A doença mortal surgiu aos sete. Leucemia. Foram muitos
meses de tratamento, incluindo radioterapia, quimioterapia, punções lombares e
transplantes de medula. E assim começou a sua missão de ensino, uma missão que
atravessou as fronteiras de França e chegou a outros países.
Entre família e amigos começou-se a rezar um terço todas as
terças-feiras pelas suas melhoras. Começou por ser uma coisa pequena, mas
cresceu. Aconteceram milagres nesses encontros. Meninas pequenas ensinaram os
seus pais a rezar o terço. Famílias inteiras regressaram à fé. Uma pagela da
Audrey começou a espalhar-se pelo país.
O seu sofrimento no hospital foi intenso. A quimioterapia
deixou-a sem saliva, as pálpebras colavam-se aos olhos e todos os seus ossos
doíam. Dizia repetidamente: “Estou na cruz. Estou na cruz”. Durante as
dolorosas punções lombares repetia: “Pelo tio Mick, pelo pai, pelas vocações”.

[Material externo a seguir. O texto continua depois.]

section
/-! SUPPORT. Logic, shifts and bits (R124 to R127): which bits the values of class 0x1 have, and the numbers they stand for. -/

namespace Sys2Proof.Machine

/-! ### Bits set one by one -/

/-- Bits added one by one over a list of positions. -/
theorem getLsbD_foldl_setBit {w : Nat} (f : Nat → Bool) (l : List Nat) (x : BitVec w) {i : Nat} (hi : i < w) :
    (l.foldl (fun x j => if f j then x ||| (1#w <<< j) else x) x).getLsbD i = (x.getLsbD i || (decide (i ∈ l) && f i)) := by
  induction l generalizing x with
  | nil => simp
  | cons j l ih =>
    have hbit : (1#w <<< j).getLsbD i = decide (i = j) := by
      rw [← BitVec.twoPow_eq, BitVec.getLsbD_twoPow]
      by_cases h : i = j
      · subst h; simp [hi]
      · simp [h, Ne.symm h]
    rw [List.foldl_cons, ih]
    by_cases h : i = j
    · subst h
      cases hf : f i <;> simp [hbit]
    · cases hf : f j <;> simp [h, hbit]

theorem ofBits_getLsbD {n : Nat} (hn : n ≤ 64) (f : Nat → Bool) (j : Nat) : (ofBits n f).getLsbD j = (decide (j < n) && f j) := by
  by_cases hj : j < 64
  · rw [ofBits, getLsbD_foldl_setBit f _ _ hj]
    simp
  · rw [BitVec.getLsbD_of_ge _ _ (Nat.le_of_not_lt hj), decide_eq_false (fun h => hj (Nat.lt_of_lt_of_le h hn)), Bool.false_and]

theorem maskOf_getLsbD (l : List Nat) {t : Nat} (ht : t < 32) : (maskOf l).getLsbD t = decide (t ∈ l) := by
  have h := getLsbD_foldl_setBit (fun _ => true) l 0#32 ht
  simpa [maskOf] using h

/-! ### Widths -/

theorem tyBits_cases (ty : Ty) : tyBits ty = 32 ∧ ty.regs = 1 ∨ tyBits ty = 64 ∧ ty.regs = 2 := by
  cases ty <;> decide

theorem tyBits_le (ty : Ty) : tyBits ty ≤ 64 := by
  rcases tyBits_cases ty with ⟨h, -⟩ | ⟨h, -⟩ <;> omega

theorem atW_toNat (ty : Ty) (a : DWord) : (atW ty a).toNat = a.toNat % 2 ^ tyBits ty := by
  rcases tyBits_cases ty with ⟨hw, hr⟩ | ⟨hw, hr⟩
  · have hlo := a.lo.isLt
    rw [atW, if_neg (by omega), hw, BitVec.toNat_setWidth_of_le (by decide), BitVec.toNat_setWidth]
  · rw [atW, if_pos hr, hw, Nat.mod_eq_of_lt a.isLt]

/-! ### Shifts (R124) -/

theorem shlVal_toNat (ty : Ty) (a : DWord) (n : Nat) : (shlVal ty a n).toNat % 2 ^ tyBits ty = a.toNat * 2 ^ n % 2 ^ tyBits ty := by
  unfold shlVal
  split
  next hn => -- every bit is shifted out
    rw [Nat.mod_eq_zero_of_dvd (Dvd.dvd.mul_left (Nat.pow_dvd_pow 2 hn) _)]
    exact Nat.zero_mod _
  next =>
    rw [BitVec.toNat_shiftLeft, Nat.shiftLeft_eq, Nat.mod_mod_of_dvd _ (Nat.pow_dvd_pow 2 (tyBits_le ty))]

theorem shrVal_toNat (ty : Ty) (a : DWord) (n : Nat) : (shrVal ty a n).toNat = a.toNat % 2 ^ tyBits ty / 2 ^ n := by
  unfold shrVal
  split
  next hn =>
    have hlt : a.toNat % 2 ^ tyBits ty < 2 ^ n := Nat.lt_of_lt_of_le (Nat.mod_lt _ (by positivity)) (Nat.pow_le_pow_right (by decide) hn)
    rw [Nat.div_eq_of_lt hlt]
    rfl
  next => rw [BitVec.toNat_ushiftRight, atW_toNat, Nat.shiftRight_eq_div_pow]

/-- An arithmetic shift by the width or more is one by the width less one: every bit is the sign. -/
theorem sshiftRight_min {w : Nat} (a : BitVec w) (n : Nat) : a.sshiftRight (min n (w - 1)) = a.sshiftRight n := by
  rcases Nat.le_total n (w - 1) with h | h
  · rw [Nat.min_eq_left h]
  · rw [Nat.min_eq_right h]
    refine BitVec.eq_of_getLsbD_eq (fun i hi => ?_)
    simp only [BitVec.getLsbD_sshiftRight, BitVec.msb_eq_getLsbD_last]
    have hsign : ∀ k, w - 1 ≤ k → (if k + i < w then a.getLsbD (k + i) else a.getLsbD (w - 1)) = a.getLsbD (w - 1) := by
      intro k hk
      split
      · exact congrArg a.getLsbD (by omega)
      · rfl
    rw [hsign _ (Nat.le_refl _), hsign n h]

/-- An arithmetic shift divides, toward the smaller number. -/
theorem sshiftRight_min_toInt {w : Nat} (a : BitVec w) (n : Nat) : (a.sshiftRight (min n (w - 1))).toInt = a.toInt / 2 ^ n := by
  rw [sshiftRight_min, BitVec.toInt_sshiftRight, Int.shiftRight_eq_div_pow]
  rfl

theorem sarVal_b32_lo (a : DWord) (n : Nat) : (sarVal .b32 a n).lo = a.lo.sshiftRight (min n 31) :=
  (BitVec.setWidth_setWidth_of_le _ (by decide)).trans (BitVec.setWidth_eq _)

/-- A rotation takes bit j to bit j + n, modulo the width. -/
theorem getLsbD_rotateLeft_add {w : Nat} (a : BitVec w) (n : Nat) {j : Nat} (hj : j < w) : (a.rotateLeft n).getLsbD ((j + n) % w) = a.getLsbD j := by
  have hlt : n % w < w := Nat.mod_lt _ (by omega)
  rw [BitVec.getLsbD_rotateLeft, Nat.add_mod, Nat.mod_eq_of_lt hj]
  generalize n % w = k at hlt
  by_cases h : j + k < w
  · rw [Nat.mod_eq_of_lt h, decide_eq_false (by omega), decide_eq_true h]
    simp
  · rw [Nat.mod_eq_sub_mod (by omega), Nat.mod_eq_of_lt (by omega), decide_eq_true (by omega), cond_true]
    exact congrArg a.getLsbD (by omega)

theorem fshlVal_toNat (d a : DWord) (n : Nat) :
    (fshlVal d a n).toNat = (d.lo.toNat * 2 ^ 32 + a.lo.toNat) * 2 ^ (n % 32) / 2 ^ 32 % 2 ^ 32 := by
  have happ : (d.lo ++ a.lo).toNat = d.lo.toNat * 2 ^ 32 + a.lo.toNat := by
    rw [BitVec.toNat_append, ← Nat.shiftLeft_add_eq_or_of_lt a.lo.isLt, Nat.shiftLeft_eq]
  unfold fshlVal
  rw [BitVec.toNat_ushiftRight, BitVec.toNat_shiftLeft, happ, Nat.shiftLeft_eq, Nat.shiftRight_eq_div_pow]
  exact Nat.mod_mul_right_div_self _ (2 ^ 32) (2 ^ 32)

/-- Settles O5, value by value. -/
theorem shiftArithmetic : Obligations.ShiftArithmetic := by
  refine ⟨shlVal_toNat, shrVal_toNat, fun a n => sshiftRight_min_toInt a n, ?sar32, ?rol32, ?rol64, fshlVal_toNat⟩
  case sar32 =>
    intro a n
    rw [sarVal_b32_lo]
    exact sshiftRight_min_toInt a.lo n
  case rol32 =>
    intro a n j hj
    have hk : (j + n) % 32 < 32 := Nat.mod_lt _ (by decide)
    show ((a.lo.rotateLeft (n % 32)).setWidth 64).getLsbD ((j + n) % 32) = _
    rw [BitVec.rotateLeft_mod_eq_rotateLeft, BitVec.getLsbD_setWidth, getLsbD_rotateLeft_add a.lo n hj, BitVec.getLsbD_setWidth]
    simp [hj, Nat.lt_trans hk]
  case rol64 =>
    intro a n j hj
    show (a.rotateLeft (n % 64)).getLsbD ((j + n) % 64) = _
    rw [BitVec.rotateLeft_mod_eq_rotateLeft, getLsbD_rotateLeft_add a n hj]

/-! ### LOP3 (R125) -/

/-- Settles O6: the value is written out bit by bit from the table. -/
theorem lop3Table : Obligations.Lop3Table := by
  intro h m d a b
  refine ⟨computes_val (fun _ => rfl), fun x y z f j hj => ?_⟩
  rw [lop3Val, ofBits_getLsbD (by decide), decide_eq_true hj, Bool.true_and]
  cases x.getLsbD j <;> cases y.getLsbD j <;> cases z.getLsbD j <;> rfl

/-! ### Bytes (R127) -/

theorem toNat_extractByte {w : Nat} (x : BitVec w) (k : Nat) : (x.extractLsb' (8 * k) 8).toNat = x.toNat / 256 ^ k % 256 := by
  rw [BitVec.extractLsb'_toNat, Nat.shiftRight_eq_div_pow, Nat.pow_mul]

theorem pair_toNat (l h : Word) : (Word.pair l h).toNat = h.toNat * 2 ^ 32 + l.toNat := by
  rw [Word.pair, BitVec.toNat_append, ← Nat.shiftLeft_add_eq_or_of_lt l.isLt, Nat.shiftLeft_eq]

/-- The sign of a byte is its top bit. -/
theorem byte_sign (v : Byte) : v.getLsbD 7 = decide (128 ≤ v.toNat) := by
  rw [← BitVec.msb_eq_getLsbD_last, BitVec.msb_eq_decide]

/-- The number a control byte gives out of the string x (R127). -/
def prmtNat (x c : Nat) : Nat :=
  let v := x / 256 ^ (c % 8) % 256
  if c / 8 % 4 = 0 then v else if c / 8 % 4 = 1 then 0 else if c / 8 % 4 = 2 then (if 128 ≤ v then 255 else 0) else 255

Durante um dos tratamentos dolorosos os médicos ouviram-na a cantar músicas a
Nossa Senhora.
Depois de um transplante de medula falhado soube-se que
tinha apenas três semanas de vida. Os pais levaram-na a Lourdes; levaram-na
também a conhecer o Papa, com quem teve uma intensa conversa privada. Perto do
final vieram pessoas de todo o país, pedindo que ela rezasse pelas suas
intenções, coisa que ela fez, apesar da dor, uma após outra.
Por fim morreu. O seu pai, que é padrinho da minha filha
Gianna-Marie, diz que certa vez receberam a visita de um padre mexicano. O
padre disse: “Devo a minha vocação a uma menina francesa que rezava pelas
vocações e morreu de leucemia.” Ao que o seu pai, Jerome, respondeu: “Está
sentado no quarto dela”.
A causa da canonização de Audrey começou em Paris há poucos
anos.
Audrey Stevenson, rogai por nós.
Austin Ruse é presidente do Catholic Family & Human
Rights Institute (C-FAM), sedeado em Nova Iorque e em Washington D.C., uma
instituição de pesquisa que se concentra unicamente nas políticas sociais
internacionais. As opiniões aqui expressas são apenas as dele e não reflectem
necessariamente as políticas ou as posições da C-FAM.
(Publicado pela primeira vez em www.thecatholicthing.com na Sexta-feira, 17 de Maio de 2013)
(Publicado pela primeira vez em www.thecatholicthing.com na Sexta-feira, 17 de Maio de 2013)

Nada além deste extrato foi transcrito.